Excerpts from a dataset:
@[simp] theorem State.setCore_wgs : (s.setCore n c).wgs = s.wgs := rfl
@[simp] theorem State.setCore_supWgs : (s.setCore n c).supWgs = s.supWgs := rfl
@[simp] theorem State.setCore_teams : (s.setCore n c).teams = s.teams := rfl
@[simp] theorem State.setCore_grids : (s.setCore n c).grids = s.grids := rfl
@[simp] theorem State.setCore_quads : (s.setCore n c).quads = s.quads := rfl
@[simp] theorem State.setCore_power : (s.setCore n c).power = s.power := rfl
@[simp] theorem State.setCore_mem : (s.setCore n c).mem = s.mem := rfl
@[simp] theorem State.setCore_poison : (s.setCore n c).poison = s.poison := rfl
@[simp] theorem State.setCore_sectorKey : (s.setCore n c).sectorKey = s.sectorKey := rfl
@[simp] theorem State.setCore_arrays : (s.setCore n c).arrays = s.arrays := rfl
@[simp] theorem State.setCore_lines : (s.setCore n c).lines = s.lines := rfl
@[simp] theorem State.setCore_l1 : (s.setCore n c).l1 = s.l1 := rfl
@[simp] theorem State.setCore_spillFmt : (s.setCore n c).spillFmt = s.spillFmt := rfl
@[simp] theorem State.setCore_hist : (s.setCore n c).hist = s.hist := rfl
@[simp] theorem State.setCore_rels : (s.setCore n c).rels = s.rels := rfl
@[simp] theorem State.setCore_scratchRels : (s.setCore n c).scratchRels = s.scratchRels := rfl
@[simp] theorem State.setCore_ctxs : (s.setCore n c).ctxs = s.ctxs := rfl
@[simp] theorem State.setCore_tagbase : (s.setCore n c).tagbase = s.tagbase := rfl
@[simp] theorem State.setCore_access : (s.setCore n c).access = s.access := rfl
@[simp] theorem State.setCore_accessReset : (s.setCore n c).accessReset = s.accessReset := rfl
@[simp] theorem State.setCore_keys : (s.setCore n c).keys = s.keys := rfl
@[simp] theorem State.setCore_keyGens : (s.setCore n c).keyGens = s.keyGens := rfl
@[simp] theorem State.setCore_tiercap : (s.setCore n c).tiercap = s.tiercap := rfl
@[simp] theorem State.setCore_lqs : (s.setCore n c).lqs = s.lqs := rfl
@[simp] theorem State.setCore_accounts : (s.setCore n c).accounts = s.accounts := rfl
@[simp] theorem State.setCore_gens : (s.setCore n c).gens = s.gens := rfl
@[simp] theorem State.setCore_fillUse : (s.setCore n c).fillUse = s.fillUse := rfl
@[simp] theorem State.setCore_freeInst : (s.setCore n c).freeInst = s.freeInst := rfl
@[simp] theorem State.setCore_nextInst : (s.setCore n c).nextInst = s.nextInst := rfl
@[simp] theorem State.setCore_saved : (s.setCore n c).saved = s.saved := rfl
@[simp] theorem State.setCore_shoots : (s.setCore n c).shoots = s.shoots := rfl
@[simp] theorem State.setCore_shootSeq : (s.setCore n c).shootSeq = s.shootSeq := rfl
@[simp] theorem State.setCore_tlb2 : (s.setCore n c).tlb2 = s.tlb2 := rfl
@[simp] theorem State.setCore_walkCache : (s.setCore n c).walkCache = s.walkCache := rfl
@[simp] theorem State.setCore_walks : (s.setCore n c).walks = s.walks := rfl
@[simp] theorem State.setCore_gangcfg : (s.setCore n c).gangcfg = s.gangcfg := rfl
@[simp] theorem State.setCore_gangOffset : (s.setCore n c).gangOffset = s.gangOffset := rfl
@[simp] theorem State.setCore_clockState : (s.setCore n c).clockState = s.clockState := rfl
@[simp] theorem State.setCore_gen : (s.setCore n c).gen = s.gen := rfl
@[simp] theorem State.setCore_gangCtx : (s.setCore n c).gangCtx = s.gangCtx := rfl
@[simp] theorem State.setCore_switches : (s.setCore n c).switches = s.switches := rfl
@[simp] theorem State.setCore_lastSwitch : (s.setCore n c).lastSwitch = s.lastSwitch := rfl
@[simp] theorem State.setCore_lastTab : (s.setCore n c).lastTab = s.lastTab := rfl
@[simp] theorem State.setCore_swStatus : (s.setCore n c).swStatus = s.swStatus := rfl
@[simp] theorem State.setCore_heldCtxs : (s.setCore n c).heldCtxs = s.heldCtxs := rfl
@[simp] theorem State.setCore_readySet : (s.setCore n c).readySet = s.readySet := rfl
@[simp] theorem State.setCore_commitSet : (s.setCore n c).commitSet = s.commitSet := rfl
@[simp] theorem State.setCore_gdrop : (s.setCore n c).gdrop = s.gdrop := rfl
@[simp] theorem State.setCore_gfaulted : (s.setCore n c).gfaulted = s.gfaulted := rfl
@[simp] theorem State.setCore_paptbase : (s.setCore n c).paptbase = s.paptbase := rfl
@[simp] theorem State.setCore_gloss : (s.setCore n c).gloss = s.gloss := rfl
@[simp] theorem State.setCore_flights : (s.setCore n c).flights = s.flights := rfl
@[simp] theorem State.setCore_held : (s.setCore n c).held = s.held := rfl
@[simp] theorem State.setCore_outbox : (s.setCore n c).outbox = s.outbox := rfl
@[simp] theorem State.setCore_slowLinks : (s.setCore n c).slowLinks = s.slowLinks := rfl
@[simp] theorem State.setCore_sendHeads : (s.setCore n c).sendHeads = s.sendHeads := rfl
@[simp] theorem State.setCore_hostClk : (s.setCore n c).hostClk = s.hostClk := rfl
@[simp] theorem State.setCore_memberClk : (s.setCore n c).memberClk = s.memberClk := rfl
@[simp] theorem State.setCore_lostInst : (s.setCore n c).lostInst = s.lostInst := rfl
@[simp] theorem State.setCore_clockNs : (s.setCore n c).clockNs = s.clockNs := rfl
@[simp] theorem State.setCore_stepped : (s.setCore n c).stepped = s.stepped := rfl
@[simp] theorem State.setCore_measured : (s.setCore n c).measured = s.measured := rfl
@[simp] theorem State.setCore_grandmaster : (s.setCore n c).grandmaster = s.grandmaster := rfl
@[simp] theorem State.setCore_timeKnown : (s.setCore n c).timeKnown = s.timeKnown := rfl
@[simp] theorem State.setCore_syncCount : (s.setCore n c).syncCount = s.syncCount := rfl
@[simp] theorem State.setCore_lastSync : (s.setCore n c).lastSync = s.lastSync := rfl
@[simp] theorem State.setCore_holdoverAt : (s.setCore n c).holdoverAt = s.holdoverAt := rfl
@[simp] theorem State.setCore_gate : (s.setCore n c).gate = s.gate := rfl
@[simp] theorem State.setCore_evbase : (s.setCore n c).evbase = s.evbase := rfl
@[simp] theorem State.setCore_evhead : (s.setCore n c).evhead = s.evhead := rfl
@[simp] theorem State.setCore_evtail : (s.setCore n c).evtail = s.evtail := rfl
@[simp] theorem State.setCore_evlost : (s.setCore n c).evlost = s.evlost := rfl
@[simp] theorem State.setCore_eventHold : (s.setCore n c).eventHold = s.eventHold := rfl
@[simp] theorem State.setCore_corrections : (s.setCore n c).corrections = s.corrections := rfl
@[simp] theorem State.setCore_mbxstat : (s.setCore n c).mbxstat = s.mbxstat := rfl
@[simp] theorem State.setCore_mbxCmd : (s.setCore n c).mbxCmd = s.mbxCmd := rfl
@[simp] theorem State.setCore_trip : (s.setCore n c).trip = s.trip := rfl
@[simp] theorem State.setCore_railsOff : (s.setCore n c).railsOff = s.railsOff := rfl
@[simp] theorem State.setCore_bar2base : (s.setCore n c).bar2base = s.bar2base := rfl
@[simp] theorem State.setCore_bar2ctx : (s.setCore n c).bar2ctx = s.bar2ctx := rfl
@[simp] theorem State.setCore_reports : (s.setCore n c).reports = s.reports := rfl
@[simp] theorem State.setCore_haltReports : (s.setCore n c).haltReports = s.haltReports := rfl
@[simp] theorem State.setCore_sliceReports : (s.setCore n c).sliceReports = s.sliceReports := rfl
@[simp] theorem State.setCore_sliceStall : (s.setCore n c).sliceStall = s.sliceStall := rfl
@[simp] theorem State.setCore_screens : (s.setCore n c).screens = s.screens := rfl
@[simp] theorem State.setCore_lastCluster : (s.setCore n c).lastCluster = s.lastCluster := rfl
@[simp] theorem State.setCore_lastAdmit : (s.setCore n c).lastAdmit = s.lastAdmit := rfl
@[simp] theorem State.setCore_lastQueue : (s.setCore n c).lastQueue = s.lastQueue := rfl
@[simp] theorem State.setCore_up : (s.setCore n c).up = s.up := rfl
@[simp] theorem State.setCore_agenda : (s.setCore n c).agenda = s.agenda := rfl
@[simp] theorem State.setCore_cur : (s.setCore n c).cur = s.cur := rfl
@[simp] theorem State.setCore_fresh : (s.setCore n c).fresh = s.fresh := rfl
@[simp] theorem State.setCore_nextId : (s.setCore n c).nextId = s.nextId := rfl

What needs to be done: Look through the entries above and quote exactly the lines from the line with "s.fillUse := rfl" to the line with "s.tlb2 := rfl", counting both of those lines.

Solution below:
@[simp] theorem State.setCore_fillUse : (s.setCore n c).fillUse = s.fillUse := rfl
@[simp] theorem State.setCore_freeInst : (s.setCore n c).freeInst = s.freeInst := rfl
@[simp] theorem State.setCore_nextInst : (s.setCore n c).nextInst = s.nextInst := rfl
@[simp] theorem State.setCore_saved : (s.setCore n c).saved = s.saved := rfl
@[simp] theorem State.setCore_shoots : (s.setCore n c).shoots = s.shoots := rfl
@[simp] theorem State.setCore_shootSeq : (s.setCore n c).shootSeq = s.shootSeq := rfl
@[simp] theorem State.setCore_tlb2 : (s.setCore n c).tlb2 = s.tlb2 := rfl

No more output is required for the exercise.